Problem requirements
Could you write out the opening lines of the data, word for word, stopping after the line that contains "intro s a n p"?
(Beginning of Data in this exercise)
/-- Settles O22: inside BUF the command is `writeBytes` on the bytes of the range, an empty list exactly where n = 0. -/
theorem wbytesSendsTheRangeInOrder : Obligations.WbytesSendsTheRangeInOrder := by
  unfold Obligations.WbytesSendsTheRangeInOrder
  intro s a n p
  refine ⟨commandWord_of_fits (Laws.EncodeFits.wbytes a n p) rfl (fieldOP_layCmd ..) (by simp [Op.instr]),
    fun hout => ofRange_refused hout s _, fun hin => ⟨_, ofRange_runs hin s _, ?_⟩⟩
  rw [memRead_eq_bytesAt]
  obtain ⟨items, hrun, hitems, hoe, hout⟩ := writeBytes_run (s.bytesAt a.toNat n.toNat) p s
  simp only [bytesAt_eq_nil_iff] at hoe hout
  refine ⟨?state, hrun.trace_grows, hrun.respond_padTrace hitems .., ?empty⟩
  case state => simpa using hrun.respond hoe hout .ok false 0
  case empty => rintro rfl; rfl

/-- Settles O23: inside BUF the command is `readBytes`, which changes the bytes of the range, and the line as its slots do. -/
theorem rbytesStoresTheBytesRead : Obligations.RbytesStoresTheBytesRead := by
  unfold Obligations.RbytesStoresTheBytesRead
  intro s a n
  refine ⟨commandWord_of_fits (Laws.EncodeFits.rbytes a n) rfl (fieldOP_layCmd ..) (by simp [Op.instr]),
    fun hout => ofRange_refused hout s _, fun hin => ⟨_, ofRange_runs hin s _, ?_⟩⟩
  obtain ⟨⟨items, hrun, hitems⟩, hbits, hothers, -⟩ := readBytes_run n.toNat 0 a.toNat s
  obtain ⟨hoe, hout⟩ := readBytes_driver n.toNat 0 a.toNat s
  have hzero : n.toNat = 0 ↔ n = 0 := by simp [← BitVec.toNat_inj]
  simp only [hzero] at hoe hout
  refine ⟨?state, hbits, hothers, hrun.trace_grows, hrun.respond_padTrace hitems .., ?empty⟩
  case state => simpa using hrun.respond hoe hout .ok false 0
  case empty => rintro rfl; rfl

/-- Settles O24: the match-ROM byte, then the eight bytes of BUF, one run of line activity after the other. -/
theorem selectSendsMatchRomThenTheAddress : Obligations.SelectSendsMatchRomThenTheAddress := by
  unfold Obligations.SelectSendsMatchRomThenTheAddress
  intro s a
  refine ⟨commandWord_of_fits (Laws.EncodeFits.select a) rfl (fieldOP_layCmd ..) (by simp [Op.instr]),
    fun hout => ofRange_refused hout s _, fun hin => ⟨_, ofRange_runs hin s _, ?_⟩⟩
  have hbyte : Config.params.cmdMatchRom = 0x55 := rfl
  rw [memRead_eq_bytesAt, hbyte]
  obtain ⟨matchRom, hmatch, hmatchItems, -⟩ := opWbyte_run 0x55 false s
  obtain ⟨address, haddress, haddressItems, hoe, hout⟩ :=
    writeBytes_run (s.bytesAt a.toNat 8) false (opWbyte 0x55 false s)
  have hrun := hmatch.trans haddress
  have hitems : noGaps (matchRom ++ address) = byteItems 0x55 false ++ bytesItems (s.bytesAt a.toNat 8) false := by
    rw [noGaps_append, hmatchItems, haddressItems]
  have hne : s.bytesAt a.toNat 8 ≠ [] := by simp [State.bytesAt]
  rw [if_neg hne] at hoe hout
  refine ⟨?state, hrun.trace_grows, hrun.respond_padTrace hitems ..⟩
  case state => simpa using hrun.respond hoe hout .ok false 0

/-- Settles O25: SKIP does what WBYTE with 0xCC and hold-power 0 does, and 0xCC has four 1 bits. -/
theorem skipSendsSkipRom : Obligations.SkipSendsSkipRom := by
  unfold Obligations.SkipSendsSkipRom
  intro s
  obtain ⟨-, t, hexec, hstate, hgrows, hpad, htime⟩ := wbyteSendsBitZeroFirstThenItsTail s 0xCC false
  have hones : onesOf 0xCC = 4 := by decide
  rw [hones] at htime
  exact ⟨commandWord_of_fits Laws.EncodeFits.skip rfl rfl rfl, t, hexec, hstate, hgrows, hpad, htime⟩

/-- Settles O26: `Drive(0, OUT)` outside any section, then the response. -/
theorem depowerReleasesAndKeepsTheLatch : Obligations.DepowerReleasesAndKeepsTheLatch := by
  unfold Obligations.DepowerReleasesAndKeepsTheLatch
  exact fun s => ⟨commandWord_of_fits Laws.EncodeFits.depower rfl rfl rfl, rfl⟩

end

section
/-! SUPPORT. What no instruction touches, and what none of the commands off the bus touches: each as the list of the fields,
with one lemma per operation of the model that it is kept. -/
(End of Data in this exercise)
Answer to the exercise
/-- Settles O22: inside BUF the command is `writeBytes` on the bytes of the range, an empty list exactly where n = 0. -/
theorem wbytesSendsTheRangeInOrder : Obligations.WbytesSendsTheRangeInOrder := by
  unfold Obligations.WbytesSendsTheRangeInOrder
  intro s a n p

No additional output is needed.